**Exercise directions**
Print this span of the material below exactly: the line with "def releaseError (c", the line with "waits for it. -/", and every line between them, but nothing else.

**Supplied records**
# # # #
-- ==== Sys2Proof/Machine/Requests.lean ====
section
/-! DEFINITION. Requests of streams (R282..R303, R309..R314): how one is formed, translated, tagged, held or sent, and what
its answer does; acknowledgements of writes; background accesses of a ledge (R250..R258). -/
namespace Sys2Proof.Machine

/-! ## Specs -/

/-- The chunk a request belongs to. -/
def reqChunk (q : Stream) (r : TxReq) : Option ChunkRun := q.chunks.find? (fun k => k.num = r.chunk)
/-- The request as formed. -/
def reqSpec (q : Stream) (r : TxReq) : Option ReqSpec := (reqChunk q r).bind (fun k => (chunkRequests k.desc k.q r.write).1[r.idx]?)
/-- The request of a number. -/
def findReq (q : Stream) (id : Nat) : Option TxReq := q.reqs.find? (fun r => r.id = id)
/-- The VA of a module-memory request. -/
def specVa (p : ReqSpec) : Nat := match p.u with | .mem b => b * 256 | .led _ _ _ line => line * 1024
/-- Bytes a request moves, each once (R550). -/
def specMoves (k : ChunkRun) (write : Bool) (p : ReqSpec) : Nat :=
  match p.u with
  | .mem _ => if write then (specMask p).length else 256
  | .led _ _ _ _ => if !write && descKind k.desc = 1 && copyShape k.desc != 0 then 1024 else (specMask p).length
/-- The bytes of a write request, by place in its unit. -/
def specData (k : ChunkRun) (p : ReqSpec) : Mem :=
  let buf := if descKind k.desc = 1 then k.buf else repImage k.desc k.buf
  p.pieces.foldl (fun m e => (List.range e.len).foldl (fun m i => memSet m (e.off + i) (memGet buf (e.pos + i))) m) []
/-- A write's source bytes have all come. -/
def writeReady (k : ChunkRun) (p : ReqSpec) : Bool :=
  let (rs, bad) := chunkRequests k.desc k.q false
  if descKind k.desc = 1 then
    let upto := rs.foldl (fun a r => r.pieces.foldl (fun a e => max a (e.pos + e.len)) a) 0
    p.pieces.all (fun w => w.pos + w.len ≤ upto) &&
      (List.range rs.length).all (fun i => k.rdDone.contains i ||
        !((rs.getD i ⟨.mem 0, []⟩).pieces.any (fun e => p.pieces.any (fun w => e.pos < w.pos + w.len && w.pos < e.pos + e.len))))
  else !bad && k.rdDone.length = rs.length
/-- Every request of a chunk exists and has completed. -/
def chunkLanded (k : ChunkRun) : Bool :=
  let (rs, rb) := chunkRequests k.desc k.q false
  let (ws, wb) := chunkRequests k.desc k.q true
  !rb && !wb && k.rdDone.length = rs.length && k.wrDone = ws.length
/-- A shaped source. -/
def chunkShape (k : ChunkRun) : BitVec 4 := if descKind k.desc = 1 then copyShape k.desc else 0
def chunkStride (k : ChunkRun) : BitVec 13 := if descKind k.desc = 1 then copyStride k.desc else 0

/-- A request counted once as issued (R550). -/
def noteIssued (c : CoreId) (x : Fin 8) (r : TxReq) (n : Nat) (s : State) : State :=
  modChunk c x r.chunk (fun k =>
    if k.issued.any (fun e => e.1 == r.write && e.2.1 == r.idx) then k else { k with issued := k.issued ++ [(r.write, r.idx, n)] }) s

/-! ## Tags (R313) -/

/-- Tags in use on the die. -/
def tagsInUse (s : State) : Nat := s.trk.tags.toList.foldl (· + ·) 0
/-- TAG_MAX and TAG_MIN as they act. -/
def tagMax (k : MassifSt) : Nat := if k.tagMax == 0 || k.tagMax.toNat > 8192 then 8192 else k.tagMax.toNat
def tagMin (k : MassifSt) : Nat := min (min k.tagMin.toNat 8192) (tagMax k)
/-- Effective TAG_MIN of each massif: honoured in massif order until the pool is exhausted. -/
def effTagMin (s : State) (m : Massif) : Nat :=
  let live := allMassifs.filter (fun k => massifHolds (getMassif s k))
  let before := (live.filter (fun k => k < m)).foldl (fun a k => a + tagMin (getMassif s k)) 0
  if live.contains m then min (tagMin (getMassif s m)) (8192 - before) else 0
/-- A tag taken for a massif. -/
def tagTake (m : Massif) (s : State) : State :=
  let s := { s with trk := { s.trk with tags := s.trk.tags.set m (s.trk.tags.get m + 1) } }
  { s with trk := { s.trk with tagHwm := max s.trk.tagHwm (tagsInUse s) } }
/-- A tag given back. -/
def tagGive (m : Massif) (s : State) : State := { s with trk := { s.trk with tags := s.trk.tags.set m (s.trk.tags.get m - 1) } }
/-- The massif whose tag a core's request holds. -/
def tagMassif (s : State) (c : CoreId) : Massif := (massifOf s c).getD 0

/-! ## Answers to reads and writes -/

/-- A remote read sent: to a core of this die, or to another die; false when it is absent at once. -/
def sendRead (c : CoreId) (x : Fin 8) (id : Nat) (k : ChunkRun) (p : ReqSpec) (due : Option Int) (s : State) : State × Bool :=
  let m := massifOf s c
  match p.u with
  | .mem _ => (s, false)
  | .led die lc lk line =>
    let shape := chunkShape k
    let lo := if shape != 0 then (p.pieces.map (·.off)).headD 0 else specLow p
    let n := if shape != 0 then 1024 else specHigh p - lo
    if ownDie s die then
      match (physCore s lc lk).filter (fun t => !crossesFailed s c.clus.val t.clus.val) with
      | none => (s, false)
      | some t =>
        (netPut c.clus.val t.clus.val portCluster 1 due (.read ⟨t, line * 1024 + lo, n, shape, chunkStride k, m, .stream c x id, 0, false⟩) s, true)
    else
      let die4 := BitVec.ofNat 4 die
      sendTo die4 (.lread ⟨BitVec.ofNat 6 lc, BitVec.ofNat 7 lk, BitVec.ofNat 19 (line * 1024 + lo), BitVec.ofNat 10 (n - 1), shape, chunkStride k⟩)
        0 0 (coreJob s c) c.clus.val lk m (some (.read c x id die4 (BitVec.ofNat 6 lc) (BitVec.ofNat 7 lk))) due none s

/-- The target a request names, for the record of an absent answer: the hub of its block, or a core. A hub's module memory has no cluster
and no core, and both are recorded as 0 (DESIGN CHOICE, log entry 138). -/
def specTarget (s : State) (mpa : Option (BitVec 40)) : ReqSpec → BitVec 4 × BitVec 6 × BitVec 7
  | ⟨.mem _, _⟩ => (mpaHub (mpa.getD 0).toNat, 0, 0)
  | ⟨.led die lc lk _, _⟩ => (if ownDie s die then dieCode s else BitVec.ofNat 4 die, BitVec.ofNat 6 lc, BitVec.ofNat 7 lk)

/-- An ABSENT answer to a stream's request, counted whatever the stream still does with it (R383). -/
def absentStream (c : CoreId) (x : Fin 8) (id : Nat) (status : BitVec 3) (write : Bool) (s : State) : State :=
  if status != 1 then s
  else match findReq (getStream s c x) id with
    | none => s
    | some r =>
      let t := match reqSpec (getStream s c x) r with | some p => specTarget s r.mpa p | none => (15, 0, 0)
      noteAbsent c.clus t.1 t.2.1 t.2.2 write s

/-- A chunk whose last request has completed has landed. -/
def landCheck (c : CoreId) (x : Fin 8) (n : Nat) (s : State) : State :=
  settle c x (modChunk c x n (fun k => if chunkLanded k then { k with landed := true } else k) s)

/-- The code of an error status (R301, R381, R406). -/
def statusError (status : BitVec 3) : BitVec 4 := match status.toNat with | 2 => 0xB | 3 => 0xA | 4 => 0xE | _ => 0xD

/-- Source bytes put in their places. The answer's first byte stands at place lo of the unit. -/
def storeSource (k : ChunkRun) (p : ReqSpec) (lo : Nat) (bytes : List Byte) : Mem :=
  p.pieces.foldl (fun m e => memWrite m e.pos ((bytes.drop (e.off - lo)).take e.len)) k.buf

/-- What a stream does with the answer to one of its reads (R290, R297, R301, R302). -/
def readEnd (c : CoreId) (x : Fin 8) (id : Nat) (status : BitVec 3) (bytes : List Byte) (s : State) : State :=
  let q := getStream s c x
  match findReq q id with
  | none => s
  | some r =>
    let drop (s : State) : State :=
      let s := if r.tag then tagGive (tagMassif s c) s else s
      modStream c x (fun q => { q with reqs := q.reqs.filter (fun e => e.id != id) }) s
    match reqChunk q r, reqSpec q r with
    | some k, some p =>
      if q.st != .run || stopped q r.chunk then settle c x (drop s)
      else if status == 2 && r.tries = 0 then
        let s := modReq c x id (fun r => { r with tries := 1 }) s
        if unitOwn s c p.u then postBg c (.txrSrc x id) (shapeSlots (chunkShape k) (chunkStride k) (((p.pieces.map (·.off)).headD 0) + specVa p)) s
        else match sendRead c x id k p k.due s with
          | (s, true) => s
          | (s, false) => chunkStop c x r.chunk id 0xD false 0 0 (drop (absentStream c x id 1 false s))
      else if status != 0 then chunkStop c x r.chunk id (statusError status) false 0 0 (drop s)
      else
        let lo := match p.u with | .mem _ => 0 | .led _ _ _ _ => if chunkShape k != 0 then (p.pieces.map (·.off)).headD 0 else specLow p
        let s := modChunk c x r.chunk (fun k => { k with buf := storeSource k p lo bytes, rdDone := k.rdDone ++ [r.idx] }) (drop s)
        landCheck c x r.chunk s
    | _, _ => settle c x (drop s)
/-- The answer to a read of a stream. -/
def readDone (c : CoreId) (x : Fin 8) (id : Nat) (status : BitVec 3) (bytes : List Byte) (s : State) : State :=
  readEnd c x id status bytes (absentStream c x id status false s)

/-- The answer to a write of a stream. -/
def writeDone (c : CoreId) (x : Fin 8) (id : Nat) (status : BitVec 3) (s : State) : State :=
  let s := absentStream c x id status true (modXfer c (fun f => { f with outWrites := f.outWrites.filter (· != id) }) s)
  let q := getStream s c x
  match findReq q id with
  | none => s
  | some r =>
    let s := modStream c x (fun q => { q with reqs := q.reqs.filter (fun e => e.id != id) }) s
    if q.st != .run then settle c x s
    else if status == 1 || status == 4 then chunkStop c x r.chunk id (statusError status) true 0 0 s
    else landCheck c x r.chunk (modChunk c x r.chunk (fun k => { k with wrDone := k.wrDone + 1 }) s)

/-- A TXPUT's entry of the outbound queue frees (R274). -/
def queueFree (c : CoreId) (eng : Bool) (s : State) : State :=
  modXfer c (fun f => if eng then { f with queueB := f.queueB - 1 } else { f with queueA := f.queueA - 1 }) s
/-- A START that waits for TXPUTs may go on. -/
def afterAck (c : CoreId) (s : State) : State := match massifOf s c with | some m => startIfAcked m s | none => s

/-- A released item answered as absent or in error (R360). -/
def releaseError (c : CoreId) (s : State) : State :=
  let first := (getCore s c).epoch.relErrors = 0
  let s := modCore c (fun k => { k with epoch := { k.epoch with relErrors := satInc 16 k.epoch.relErrors } }) s
  if first then raiseEvt (pageCoreB c) 0x680 s else s

/-- The acknowledgement of a write to a core of this die crosses the ridge (R369, R370). -/
def ackMove (a : AckTo) (die : BitVec 4) (lclus : BitVec 6) (lcore : BitVec 7) (s : State) : State :=
  match ackCore a, physCore s lclus.toNat lcore.toNat with
  | some (c, _), some t => if ownDie s die.toNat then ridgeMove t.clus.val c.clus.val 1 (massifOf s t) 1 s else s
  | _, _ => s
/-- A write's acknowledgement reaches whoever waits for it. -/
def deliverAck (a : AckTo) (status : BitVec 3) (die : BitVec 4) (lclus : BitVec 6) (lcore : BitVec 7) (s : State) : State :=
  let s := ackMove a die lclus lcore s
  match a with
  | .none => s
  | .put c eng id =>
    let s := queueFree c eng (modXfer c (fun f => { f with outWrites := f.outWrites.filter (· != id) }) s)
    let s := if status == 1 then
        noteAbsent c.clus die lclus lcore true (modXfer c (fun f => { f with absentPuts := satInc 16 f.absentPuts }) s)
      else s
    afterAck c s
  | .stream c x id => writeDone c x id status s
  | .release c id put =>
    let s := relDone c id (modXfer c (fun f => { f with
      outWrites := f.outWrites.filter (· != id), memOut := f.memOut.filter (fun e => e.1 != id) }) s)
    let s := if status == 1 then noteAbsent c.clus die lclus lcore true s else s
    let s := if status == 1 || status == 4 then
        (if put then modXfer c (fun f => { f with absentPuts := satInc 16 f.absentPuts }) s else releaseError c s)
      else s
    afterAck c s
  | .col die' tag due => respond die' .wack tag status (((physClus s lclus.toNat).map (·.val)).getD diePort)
    ((physCore s lclus.toNat lcore.toNat).bind (massifOf s)) due none s

/-- A write leaves, and is acknowledged at once when it is absent. -/
def sendOrAck (c : CoreId) (w : OutWrite) (s : State) : State :=
  match sendOut c w s with
  | (s, true) => s
  | (s, false) => deliverAck w.ack 1 (if ownDie s w.die.toNat then dieCode s else w.die) w.lclus w.lcore s

/-! ## Issue of a request -/

/-- A module-memory read goes out with its tag. -/
def memReadSend (c : CoreId) (x : Fin 8) (id : Nat) (s : State) : State :=
  let q := getStream s c x
  match findReq q id with
  | none => s
  | some r =>
    match r.mpa, reqChunk q r with
    | some mpa, some k =>
      let m := tagMassif s c
      let block := mpa.toNat / 256
      let s := tagTake m (modReq c x id (fun r => { r with stage := 3, tag := true }) s)
      let s := noteIssued c x r 256 s
      match sendTo (mpaHub mpa.toNat) (.mread (BitVec.ofNat 32 block)) 0 0 (coreJob s c) c.clus.val (block % 16) (massifOf s c)
          (some (.read c x id (mpaHub mpa.toNat) 0 0)) k.due none s with
      | (s, true) => s
      | (s, false) => readDone c x id 1 [] s
    | _, _ => s

/-- A module-memory read that waits for a tag (R313). -/
structure TagWait where
  core : CoreId
  x : Fin 8
  id : Nat
  massif : Massif
  due : Option Int
  since : BitVec 64
  promoted : Bool
  arrival : Nat
  deriving DecidableEq, Repr
/-- Cores with a record in the table. -/
def liveCores (s : State) : List CoreId :=
  s.cores.filterMap (fun e => if h : e.1 / 68 < 42 then some ⟨⟨e.1 / 68, h⟩, ⟨e.1 % 68, Nat.mod_lt _ (by decide)⟩⟩ else none)
/-- A write of the stream that an earlier place in the order holds waits for space in the store: what is later waits behind it (R356). -/
def behindSpace (q : Stream) (id : Nat) : Bool := q.reqs.any (fun r => r.stage = 2 && r.id < id)
/-- The head waiting request of every stream. -/
def tagWaits (s : State) : List TagWait :=
  (liveCores s).flatMap (fun c => (List.finRange 8).filterMap (fun x =>
    let q := getStream s c x
    ((q.reqs.find? (fun r => r.stage = 1)).filter (fun r => !behindSpace q r.id)).map (fun r =>
      ⟨c, x, r.id, tagMassif s c, (reqChunk q r).bind (·.due), r.since, r.promoted, r.arrival⟩)))
/-- a is granted before b. -/
def tagBefore (a b : TagWait) : Bool := servedBefore a.promoted b.promoted a.since b.since a.due b.due a.arrival b.arrival
/-- The request the die grants next. -/
def tagChoice (s : State) : Option TagWait :=
  let cs := (tagWaits s).filter (fun w => s.trk.tags.get w.massif < tagMax (getMassif s w.massif))
  let low := cs.filter (fun w => s.trk.tags.get w.massif < effTagMin s w.massif)
  let cs := if low.isEmpty then cs else low
  cs.foldl (fun best w => match best with | none => some w | some b => if tagBefore w b then some w else some b) none
/-- A translated module-memory read comes to the tag pool: it takes a free tag when it is the request that the die grants next, or waits
(R313). Its wait counts from here, also behind an earlier request of its stream (DESIGN CHOICE, log entry 117). WAITS counts the request
that is the first of its stream and is not granted here, whatever keeps it back, and no other (DESIGN CHOICE, log entry 133). -/
def memReadReady (c : CoreId) (x : Fin 8) (id : Nat) (mpa : BitVec 40) (s : State) : State :=
  let first := (getStream s c x).reqs.all (fun r => r.stage != 1)
  let n := s.trk.arrivals
  let s := modReq c x id (fun r => { r with mpa := some mpa, stage := 1, since := s.tb.count, arrival := n })
    { s with trk := { s.trk with arrivals := n + 1 } }
  let granted := tagsInUse s < 8192 && (match tagChoice s with | some w => w.core == c && w.x == x && w.id == id | none => false)
  if granted then memReadSend c x id s
  else if first then { s with trk := { s.trk with waits := satInc 32 s.trk.waits } }
  else s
# # # #
**Solution to this task**
def releaseError (c : CoreId) (s : State) : State :=
  let first := (getCore s c).epoch.relErrors = 0
  let s := modCore c (fun k => { k with epoch := { k.epoch with relErrors := satInc 16 k.epoch.relErrors } }) s
  if first then raiseEvt (pageCoreB c) 0x680 s else s

/-- The acknowledgement of a write to a core of this die crosses the ridge (R369, R370). -/
def ackMove (a : AckTo) (die : BitVec 4) (lclus : BitVec 6) (lcore : BitVec 7) (s : State) : State :=
  match ackCore a, physCore s lclus.toNat lcore.toNat with
  | some (c, _), some t => if ownDie s die.toNat then ridgeMove t.clus.val c.clus.val 1 (massifOf s t) 1 s else s
  | _, _ => s
/-- A write's acknowledgement reaches whoever waits for it. -/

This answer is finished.